Look through the entries that follow and return each line that has the string "reaches".

[Collected data entries]
=== Begin Enclosure ===
/-- A manifest cell: its source package, the bucket's entries, and the first of them that it carries (Table Sparse-8). -/
structure Manifest where
  src : Nat
  n : Nat
  first : Nat
deriving DecidableEq, Repr

/-- What a chunk brings: the generation of the partition in which it was asked (R245), and its bytes. -/
structure ChunkData where
  gen : Nat
  data : List Byte
deriving DecidableEq, Repr

/-- What a probe asks: for which partition of the asker, which bobbin (for a shard its parent), which chunks (R235, R249). -/
structure Probe where
  asker : Nat
  digest : BitVec 384
  chunks : List Nat
deriving DecidableEq, Repr

/-- A cell as it reaches a receive port (Table Fabric-2), with its queue pair, the rind engine's counter and verdict, the payload
bytes that carry poison (R62), and what a control cell says to spindle firmware. -/
structure Cell where
  qp : Nat
  kind : Nat
  gen : Nat
  window : Nat
  index : Nat
  payload : List Byte
  frameCtr : Nat
  tagOk : Bool := true
  bad : List Nat := []
  ctl : Option Ctl := none
deriving DecidableEq, Repr

/-- A bulk message as it reaches a receive port (Table Fabric-3). -/
structure Bulk where
  qp : Nat
  kind : Nat
  gen : Nat
  window : Nat
  length : Nat
  offset : Nat
  payload : List Byte
  frameCtr : Nat
  tagOk : Bool := true
  bad : List Nat := []
deriving DecidableEq, Repr

/-- A sync message as it arrives (R397), with the neighbour's state that the rules of R398 need. -/
structure SyncMsg where
  seq : Nat
  prevSend : Option Nat
  prevArrival : Nat
  prevSeq : Nat
  nbSynced : Bool
  nbDepth : Nat
  nbPkg : Nat
  nbTime : Nat
deriving DecidableEq, Repr

/-- An abort notice (Table Reset-4). -/
structure Notice where
  origin : Nat
  job : Nat
  jstep : Nat
  cause : Code
  code : Code
  detected : Nat
  lost : Bool
  pgen : Nat
  startNo : Nat
deriving DecidableEq, Repr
=== End Enclosure ===
Your response:
/-- A cell as it reaches a receive port (Table Fabric-2), with its queue pair, the rind engine's counter and verdict, the payload
/-- A bulk message as it reaches a receive port (Table Fabric-3). -/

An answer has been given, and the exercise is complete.